Loading
Wali Kota Administrasi Jakarta Pusat Arifin membuka membuka Sosialisasi dan Simulasi Tata Cara Penyampaian Laporan Kegiatan Penanaman Modal (LKPM) Triwulan II Tahun 2026 melalui Online Single Submission (OSS) di Wilayah Kecamatan Menteng.
Arifin mengatakan, kegiatan ini secara berkelanjutan terus berlangsung, yang mana pelaku usaha diminta untuk mengisi LKPM tersebut sesuai dengan Peraturan Kepala BKPM Nomor 5 Tahun 2025 tentangn Pedoman dan Tata Cara Penyelenggaraan Perizinan Berusaha Berbasis Risiko dan Fasilitas Penanaman Modal Melalui Sistem Perizinan Berusaha Terintegrasi Secara Elektronik (Online Single Submission).
"Penyampaian LKPM merupakan kewajiban yang harus dipenuhi oleh para pelaku usaha. Karena LKPM merupakan salah satu instrumen utama dalam mengukur kinerja investasi di Jakarta Pusat," katanya, di salah satu mal kawasan Kecamatan Menteng, Rabu (8/7).
Untuk itu, lanjut Arifin, para pelaku usaha nanti dibimbing untuk pengisian LKPM dan pengisian harus sesuai data yang ada.
"Pengisian LKPM harus sesuai kenyataan, jangan kemudian data yang ditampilkan data yang tidak sesuai dengan apa adanya. Semua harus dilakukan dengan penuh tanggung jawab bersama," ujarnya.

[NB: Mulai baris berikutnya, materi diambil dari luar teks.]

/-- Settles O33: the two ways of `exec_init_cases`, and the events of each. -/
theorem initKeepsTheCardSelected : Obligations.InitKeepsTheCardSelected := by
  intro s hidle
  obtain ⟨t, dummy, u, hexec, hclocked, hcases⟩ := exec_init_cases hidle
  have hdummy : completedAt .high dummy.reverse := completedAt_reverse hclocked.completed
  obtain ⟨hlen, hfault, rfl⟩ | ⟨hlen, hends⟩ := hcases
  · exact ⟨_, _, dummy.reverse, hexec, hdummy,
      .inl ⟨filler, by rwa [List.length_reverse], rfl, powerUpFault_events hclocked hfault⟩⟩
  · cases hends with
    | @fails v k tag hinside hkind =>
      obtain ⟨body, hbody, hevents⟩ := selected_events (t := raise .init k tag v) hclocked hinside rfl
      exact ⟨_, _, dummy.reverse, hexec, hdummy, .inr ⟨body, hbody, by rwa [List.length_reverse], hevents⟩⟩
    | @ends v bx value hinside hwell =>
      obtain ⟨body, hbody, hevents⟩ := selected_events (t := complete bx value (csSet .high v)) hclocked hinside rfl
      exact ⟨_, _, dummy.reverse, hexec, hdummy, .inr ⟨body, hbody, by rwa [List.length_reverse], hevents⟩⟩

end Sys2Proof.Proofs

/-!
PROOFS, INIT depends on the card alone (O32): two runs of INIT on the same answers stay alike. They agree in all that INIT's events and its
end come from, and at each label in the registers that the label or a later one reads before it writes them.
-/

/-! ## Alike states -/

namespace Sys2Proof.Machine

/-- The state with everything cleared that earlier operations left and INIT writes before it reads it, and the history. -/
def leftoverCleared (s : State) : State :=
  { State.reset with
    csLevel := s.csLevel
    initState := s.initState
    cap := s.cap
    legacy := s.legacy
    seq := s.seq
    answers := s.answers
    draws := s.draws
    params := s.params }

/-- Two states agree but for what earlier operations left, and have added the same events to these two histories. -/
def Alike (h k : List Event) (s u : State) : Prop :=
  leftoverCleared s = leftoverCleared u ∧ ∃ new, s.history = new ++ h ∧ u.history = new ++ k

/-- What two runs of INIT agree in at a label besides: the registers read there or later and not written in between. -/
def sameReads (l : Seq) (s u : State) : Prop :=
  match l with
  | .idle => s.result = u.result
  | .cmd c (.tx k) =>
    c.operation = .init ∧ (k.val ≠ 0 → s.frame = u.frame) ∧ (c = .iCmd55 ∨ c = .iAcmd41 → s.cntPoll = u.cntPoll)
  | .cmd c .rx => c.operation = .init ∧ s.cntResp = u.cntResp ∧ (c = .iCmd55 ∨ c = .iAcmd41 → s.cntPoll = u.cntPoll)
  | .iCmd8Tail n | .iOcr n => ∀ j : Fin 4, j.val < n.val → s.tail.get j = u.tail.get j
  | .iDesel | .iDummy _ | .iSel | .iEnd | .stuck _ => True
  | _ => False

/-- Two states of INIT from which the rest of INIT is the same. -/
def AlikeAt (h k : List Event) (s u : State) : Prop := Alike h k s u ∧ sameReads s.seq s u

theorem initDeselected_eq (s : State) :
    initDeselected s = (csSet .high (initEntry (s.log (.begun .init)))).goto (dummySeq s.params 0) := by
  rw [initDeselected, initDeselect, dummySeq_zero]; rfl

theorem sameReads_dummySeq (p : Params) (n : Nat) (s u : State) : sameReads (dummySeq p n) s u := by
  rw [dummySeq]
  split
  · trivial
  · trivial

section
variable {h k : List Event} {s u : State}

theorem alike_fields (hsu : Alike h k s u) :
    s.csLevel = u.csLevel ∧ s.initState = u.initState ∧ s.cap = u.cap ∧ s.legacy = u.legacy ∧ s.seq = u.seq ∧
      s.answers = u.answers ∧ s.draws = u.draws ∧ s.params = u.params := by
  simpa [leftoverCleared] using hsu.1

theorem alike_params (hsu : Alike h k s u) : s.params = u.params := by
  obtain ⟨-, -, -, -, -, -, -, hparams⟩ := alike_fields hsu
  exact hparams

theorem alike_seq (hsu : Alike h k s u) : s.seq = u.seq := by
  obtain ⟨-, -, -, -, hseq, -⟩ := alike_fields hsu
  exact hseq
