-- ==== Sys2Proof/Machine/State.lean ====
section
/-! DEFINITION. The state of the HK4160 as plain data, one structure for each block that owns state
(Introduction, "Functional blocks"), the reasons a step can stop, and the state after reset. -/

namespace Sys2Proof.Machine

open Sys2Proof

/-! ### Mechanism controller (chapter 1) -/

/-- The sixteen modes, in the order of their codes (11.8). -/
inductive Mode where
  | empty | loading | halted | threading | ready | play | still | searchFwd | searchRev
  | recording | recPause | ff | rew | unthreading | ejecting | fault
  deriving DecidableEq, Repr

/-- Last motion outcome (R9, and the seek outcomes of R71), in the order of their codes (11.8).
`barred` is the manual's PROTECTED. -/
inductive MotionOutcome where
  | none | done | superseded | loadFailed | fault | dew | tapeEnd | autoStop | memoryStop
  | barred | protectLimit | powerFail | found | approximate | aborted
  deriving DecidableEq, Repr

/-- Fault reason (1.6). -/
inductive FaultReason where
  | timeout | drum | reel | mechanism | power
  deriving DecidableEq, Repr

/-- Who set the pending target (R8 to R10). -/
inductive Owner where
  | host | own | timer | seek
  deriving DecidableEq, Repr

/-- The pending target: a mode, and the block it came from (1.3). -/
structure Target where
  mode : Mode
  owner : Owner
  deriving DecidableEq, Repr

/-- Record cause (1.10). -/
inductive Cause where
  | none | manual | programme (n : Nat) | external
  deriving DecidableEq, Repr

/-- A timer of the mechanism controller: stopped, or running with the milliseconds it was last set to. -/
abbrev Timer := Option Nat

/-- Mechanism controller. -/
structure Mech where
  mode : Mode
  target : Option Target
  outcome : MotionOutcome
  faultReason : Option FaultReason
  stuck : Bool
  /-- the motion in flight belongs to an EJECT taken in FAULT (R18) -/
  faultEject : Bool
  /-- record-tab state PRESENT (R2) -/
  tab : Bool
  dewLock : Bool
  cause : Cause
  recSpeed : Speed
  detected : Speed
  capstan : Speed
  /-- direction in which the capstan last ran: true is forward (R34) -/
  forward : Bool
  drumCount : Nat
  drumLock : Bool
  inWindow : Nat
  outWindow : Nat
  /-- the next control-track pulse starts a new period (R24) -/
  unmeasured : Bool
  capstanLock : Bool
  noCtl : Bool
  motionTimer : Timer
  drumTimer : Timer
  dewWait : Timer
  reelWatch : Timer
  stillTimer : Timer
  recPauseTimer : Timer
  readyTimer : Timer
  ctlTimer : Timer
  deriving DecidableEq, Repr

/-! ### Position unit (chapter 2) -/

/-- How far the position can be trusted (2.3). -/
inductive Quality where
  | unanchored | exact | estimated
  deriving DecidableEq, Repr

/-- Position and quality, held for the current load (2.1). -/
structure Place where
  p : Int
  quality : Quality
  deriving DecidableEq, Repr

/-- A partial reel measurement: tach edges after the starting edge, and counting steps (R44). -/
structure Measure where
  edges : Nat
  steps : Nat
  deriving DecidableEq, Repr

/-- Measurement pair: remaining tape, and the position at which it was found (R47). -/
structure Pair where
  remaining : Int
  pos : Int
  deriving DecidableEq, Repr

/-- Wind state (R49): C, A, the revolution edge count and the constants fixed at the wind start. -/
structure Wind where
  c : Nat
  a : Nat
  edges : Nat
  reel : Config.Reel
  deriving DecidableEq, Repr

/-- Counter value (R40). -/
inductive CounterValue where
  | seconds (v : Int)
  | absent
  | unknown
  deriving DecidableEq, Repr

/-- Position unit. -/
structure Pos where
  /-- present while a load is in progress -/
  place : Option Place
  residue : Int
  zero : Option Int
  pair : Option Pair
  takeUpLast : Option Nat
  supply : Option Measure
  takeUp : Option Measure
  wind : Option Wind
  memoryStop : Bool
  /-- the counter value last reported to the link interface (R43) -/
  shown : CounterValue
  deriving DecidableEq, Repr

/-! ### Cue unit (chapter 3) -/

/-- Load identity (R60). -/
inductive Identity where
  | none | asserted (tag : Nat) | read (tag : Nat)
  deriving DecidableEq, Repr

/-- Mark writer (R53): in WRITING, the count is the number of the pulse to be written next. -/
inductive Writer where
  | idle | writing (tag slot count : Nat)
  deriving DecidableEq, Repr

/-- A control-track pulse as it is written (R53). -/
inductive Pulse where
  | ordinary | short
  deriving DecidableEq, Repr

/-- Mark reader (R56). -/
inductive Reader where
  | waiting | hunting (n : Nat) | data (bits : List Bool)
  deriving DecidableEq, Repr

/-- Last-mark record (R59). -/
inductive LastMark where
  | absent | decoded (tag slot : Nat) (accepted : Bool) | passed
  deriving DecidableEq, Repr

/-- What a seek looks for (R65); a PLACEMENT seek's requester is the timer engine, the others' is the host. -/
inductive SeekKind where
  | title (tag slot : Nat)
  | endOf (pos : Int)
  | placement (pos : Int)
  deriving DecidableEq, Repr

/-- Phase of a seek (R65). -/
inductive SeekPhase where
  | wind | approach | scan | playIn | back
  deriving DecidableEq, Repr

/-- A running seek (R65). -/
structure Seek where
  kind : SeekKind
  phase : SeekPhase
  deriving DecidableEq, Repr

/-- Cue unit. -/
structure Cue where
  identity : Identity
  titlesOpened : Bool
  writer : Writer
  /-- half-units recorded since the last control-track pulse was written (R53) -/
  writePhase : Nat
  /-- the last control-track pulse written (R53) -/
  written : Option Pulse
  reader : Reader
  gap : Nat
  shortRun : Nat
  lastMark : LastMark
  seek : Option Seek
  deriving DecidableEq, Repr

/-! ### Catalogue (chapter 4) -/

/-- Speed of a title (R74). -/
inductive TitleSpeed where
  | std | long | mixed
  deriving DecidableEq, Repr

/-- Origin of a title (R74). -/
inductive Origin where
  | manual | programme (n : Nat) | external
  deriving DecidableEq, Repr

/-- A live title record (R74). -/
structure Title where
  tag : Nat
  slot : Option Nat
  /-- basis ANCHORED; otherwise RELATIVE -/
  anchored : Bool
  start : Int
  length : Nat
  speed : TitleSpeed
  switchAt : Option Nat
  source : Nat
  recordedAt : Nat
  origin : Origin
  isOpen : Bool
  isProtected : Bool
  locked : Bool
  incomplete : Bool
  noCue : Bool
  trimmed : Bool
  name : Text
  deriving DecidableEq, Repr

/-- A dead-mark entry (R77). -/
structure DeadMark where
  slot : Nat
  pos : Option Int
  deriving DecidableEq, Repr

/-- A cassette record (R72). `place` is the store place that keeps it (R188); `titles` are pool record numbers. -/
structure Cassette where
  tag : Nat
  label : Text
  cls : Thickness
  total : Option Nat
  registered : Nat
  lastLoaded : Nat
  titles : List Nat
  dead : List DeadMark
  place : Nat
  deriving DecidableEq, Repr

/-- The recording record (R89). -/
structure Recording where
  ref : Int
  anchored : Bool
  title : Option Nat
  tag : Option Nat
  deriving DecidableEq, Repr

/-- Catalogue. -/
structure Cat where
  cassettes : List Cassette
  /-- the title pool: a free record is none -/
  pool : List (Option Title)
  thisLoad : List Nat
  recording : Option Recording
  /-- the current title, by pool record number (R98) -/
  current : Option Nat
  /-- the model's own: where the choice of a free pool record begins; the manual leaves the choice open. Log entry 4. -/
  poolCursor : Nat
  deriving DecidableEq, Repr

/-! ### Tuning unit (chapters 5 and 6) -/

/-- Band (R99). -/
inductive Band where
  | low | high | uhf
  deriving DecidableEq, Repr

/-- A preset record (R99). -/
structure Preset where
  used : Bool
  band : Band
  base : Nat
  fine : Int
  aft : Bool
  sound : Nat
  skip : Bool
  locked : Bool
  name : Text
  deriving DecidableEq, Repr

/-- The working tuning (R101). -/
structure Working where
  band : Band
  base : Nat
  fine : Int
  aft : Bool
  sound : Nat
  offset : Int
  deriving DecidableEq, Repr

/-- Tuner owner (R115). -/
inductive TunerOwner where
  | view | scan | record | timer
  deriving DecidableEq, Repr

/-- AFT state, in the order of 5.5. -/
inductive AftState where
  | off | settling | locked | noSignal | limit
  deriving DecidableEq, Repr
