/-- Every programme in HELD has its occurrence missed (R157, step 2). The slots are taken from 0 to 15: the rule gives several of them
no order, and the last one is the slot that the TIMER notice keeps. Log entry 71. -/
def missHeld (s : State) : State :=
  (slots s).foldl (fun acc x => if x.2.state = .held then miss x.1 acc else acc) s

/-- The target HALTED of R157 and R158, which a cassette in the mouth or on its way out does not get. An external
recording that has not started is ended ABORTED first. -/
def haltTransport (s : State) : State :=
  if s.mech.mode = .empty ∨ s.mech.mode = .ejecting then s
  else timerTarget .halted (when (s.tim.ext == .starting) (endExternal .aborted) s)

/-- The running programme's occurrence ends ABORTED, and its recording with it (R157, step 1); the transport is moved by step 4
alone. -/
def abortProgramme (s : State) : State :=
  let u := endOccurrence .aborted true s
  match s.tim.run, s.mech.cause with
  | some _, .programme _ => endRecording .aborted .complete u
  | _, _ => u

/-- The deck power state becomes OFF (R157). -/
def deckOff (s : State) : State :=
  closeLock (stopScan (haltTransport (setPower .off (missHeld (abortProgramme s)))))

/-- Nothing is left for an armed deck to do (R160). An external record that is STARTING counts as an external recording in
progress. Log entry 76. -/
def nothingLeft (s : State) : Bool :=
  s.hold.power == .timerStandby && s.tim.ext == .none
    && !s.tim.programmes.any fun p => p.waits || p.state == .preroll || p.state == .recording

/-- The check of R160. -/
def autoOff (s : State) : State := if nothingLeft s then raise .power autoOffReason 0 (deckOff s) else s

/-! ### Preroll (9.3) -/

/-- A programme enters PREROLL (R168, steps 1 to 4); the idle timers stop (R22). -/
def enterPreroll (slot : Nat) (s : State) : State :=
  match progAt s slot with
  | none => s
  | some p =>
    let s := setProg slot { p with state := .preroll, lastDay := p.next.map fun (o : Occurrence) => o.start / 1440 } s
    let s := s.onTim fun t => { t with run := some ⟨slot, .checking, .clear, p.firstPlan, 0⟩ }
    let s := s.onMech fun m => { m with stillTimer := none, recPauseTimer := none, readyTimer := none }
    timerNotice prerollReason slot (claimTuner p.source s)

/-- The checks of R168, in their order. -/
def prerollCheck (p : Programme) (s : State) : Option ProgResult :=
  if s.mech.mode = .empty ∨ s.mech.mode = .ejecting then some .noCassette
  else if s.mech.mode = .fault then some .fault
  else if s.mech.dewLock then some .dew
  else if !s.mech.tab then some .noTab
  else if p.target ≠ 0 ∧ s.cue.identity.tag ≠ some p.target then some .wrongCassette
  else none

/-- The preroll step of the run record. -/
def setRunPhase (ph : RunPhase) (s : State) : State := onRun (fun r => { r with phase := ph }) s

/-- PLACEMENT-FALLBACK is added to the flags and the tape is placed HERE (R169). -/
def placeFallback (s : State) : State :=
  timerTarget .recPause (onRun (fun r => { r with flags := { r.flags with fallback := true } }) s)

/-- Step PLACING (R169). -/
def place (p : Programme) (s : State) : State :=
  let s := setRunPhase .placing s
  match p.afterLast, s.cue.identity.tag, anchoredP s with
  | false, _, _ => timerTarget .recPause s
  | true, some tag, some _ =>
    beginSeek (.placement (endTarget s tag)) (timerDisplace s)
  | true, _, _ => placeFallback s

/-- Step CHECKING is due: the clock is valid and no motion but that of the carriage outward is in flight (R164, R168). -/
def checkDue (s : State) : Bool :=
  match s.tim.run with
  | some ⟨_, .checking, _, _, _⟩ =>
    s.hold.valid && s.mech.mode != .loading && s.mech.mode != .threading && s.mech.mode != .unthreading
  | _ => false

/-- Step CHECKING (R168). -/
def runCheck (s : State) : State :=
  match s.tim.run.bind fun r => progAt s r.slot with
  | none => s
  | some p =>
    match prerollCheck p s with
    | some r => endOccurrence r false s
    | none => place p s

/-- The REC start of a placed programme (R170). -/
def startProgramme (late : Bool) (s : State) : State :=
  match s.tim.run with
  | none => s
  | some run =>
    match progAt s run.slot with
    | none => s
    | some p =>
      match p.next with
      | none => s
      | some o =>
        match startPlan p o s with
        | none => endOccurrence .tapeEnd false s
        | some (plan, speed) =>
          let s := onRun (fun r => { r with flags := { r.flags with late := r.flags.late || late }, plan := plan }) s
          let s := startSpeed speed (askSource s)
          if startRefused s then endOccurrence .barred false s
          else
            let s := openRecording (.programme run.slot) speed s
            let s := onProg run.slot (fun q => { q with state := .recording }) s
            timerNotice startedReason run.slot (onRun (fun r => { r with phase := .recording, count := 0 }) s)

/-- The start index of the occurrence being run. -/
def runNext (s : State) : Option Occurrence := (s.tim.run.bind fun r => progAt s r.slot).bind (·.next)

/-- A REC start made as step PLACED is reached is LATE (R170, step 2): when now is above the start, or when it is not made at
the second event at which the start was reached. `edge` is the lowest start that the second event being handed on has
reached, none outside one. Log entry 48. -/
def lateAt (edge : Option Nat) (start now : Nat) : Bool :=
  decide (start < now) || (match edge with
    | some r => decide (start < r)
    | none => true)

/-- Step PLACED is reached (R169), and the start is compared at that moment (R170). -/
def becomePlaced (edge : Option Nat) (s : State) : State :=
  let s := setRunPhase .placed s
  match runNext s with
  | some o => when (decide (o.start ≤ s.hold.now)) (startProgramme (lateAt edge o.start s.hold.now)) s
  | none => s

/-- A programme is in step PLACING. -/
def placing (s : State) : Bool :=
  match s.tim.run with
  | some ⟨_, .placing, _, _, _⟩ => true
  | _ => false

/-- A target of the timer engine was reached (R169). While the clock is not valid the step stays PLACING (R164). -/
def timerReached (edge : Option Nat) (m : Mode) (s : State) : State :=
  if placing s && m == .recPause && s.hold.valid then becomePlaced edge s else s

/-- A target of the timer engine failed, or the tape left the placed REC-PAUSE (R169, R176, R178), whether the clock is valid
or not. Log entry 48. -/
def timerFailed (r : ProgResult) (s : State) : State :=
  match s.tim.run with
  | some ⟨_, .placing, _, _, _⟩ => if r = .powerFail then suspend s else endOccurrence r (r == .aborted) s
  | some ⟨_, .placed, _, _, _⟩ => if r = .powerFail then suspend s else endOccurrence r (r == .aborted) s
  | _ => if s.tim.ext = .starting then endExternal r s else s

/-- The placement has ended: PLACED in REC-PAUSE, else the tape is placed HERE (R169). -/
def endPlacing (edge : Option Nat) (s : State) : State :=
  if s.mech.mode = .recPause then becomePlaced edge s else placeFallback s

/-- A PLACEMENT seek ended, or was aborted by a memory stop (R169). While the clock is not valid the step stays PLACING
(R164). -/
def placementEnded (edge : Option Nat) (s : State) : State :=
  if placing s && s.hold.valid then endPlacing edge s else s

/-- The placement ended while the clock was not valid: neither a target nor a seek is left of it (R164). -/
def placingRests (s : State) : Bool := s.mech.target.isNone && s.cue.seek.isNone

/-! ### The end of an occurrence (9.5) -/

/-- A PLACEMENT seek is running. -/
def placementSeek (s : State) : Bool :=
  match s.cue.seek with
  | some ⟨.placement _, _⟩ => true
  | _ => false

/-- The transport is tidied (R174, step 5). -/
def tidy (s : State) : State :=
  if s.mech.mode = .fault ∨ s.mech.mode = .halted then s
  else
    let s := when (s.mech.mode == .recPause || placementSeek s)
      (fun u => timerTarget .ready (u.onCue fun c => { c with seek := none })) s
    when (s.hold.power == .timerStandby && s.mech.mode.threaded && !prerollNear s) (timerTarget .halted) s

/-- P at or past the protection limit in REC (R27). -/
def limitReached (s : State) : Bool :=
  match s.mech.mode, protectionLimit s, anchoredP s with
  | .recording, some l, some p => decide (l ≤ p)
  | _, _, _ => false

/-- The comparison of R27. -/
def checkLimit (s : State) : State :=
  if limitReached s then
    breakIn .protectLimit .protectLimit (changeMode .ready) (endRecording .protectLimit .complete s)
  else s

"Melalui penyampaian laporan ini, pelaku usaha memperoleh kemudahan dalam pendampingan, fasilitasi apabila menghadapi kendala, serta kepastian dalam menjalankan kegiatan penanaman modal," imbuh Arifin.
Ia juga berharap melalui pembelajaran dan arahan yang akan disampaikan oleh narasumber dari Dinas Penanaman Modal dan Pelayanan Terpadu Satu Pintu Provinsi DKI Jakarta, untuk dijadikan sebagai momentum positif investasi di Kota Administrasi Jakarta Pusat agar terus terjaga dan semakin meningkat.
Baca Juga:
90 Pelaku Usaha Ikut Diseminasi Pemyampaian LKPM
Sementara itu, Kepala Unit Pengelola Penanaman Modal dan Pelayanan Terpadu Satu Pintu (UPPMPTSP) Kota Administrasi Jakarta Pusat Iwan Kurniawan Chaniago menambahkan, LKPM ini mengumpulkan pelaku usaha dari Kecamatan Menteng.
"LKPM ini diikuti pelaku usaha di wilayah Jakarta Pusat khususnya di Kecamatan Menteng. Diharapkan kecamatan lain bisa menyelenggarakan kegiatan seperti ini dalam meningkatkan nilai realisasi investasi di Jakarta Pusat," harapnya.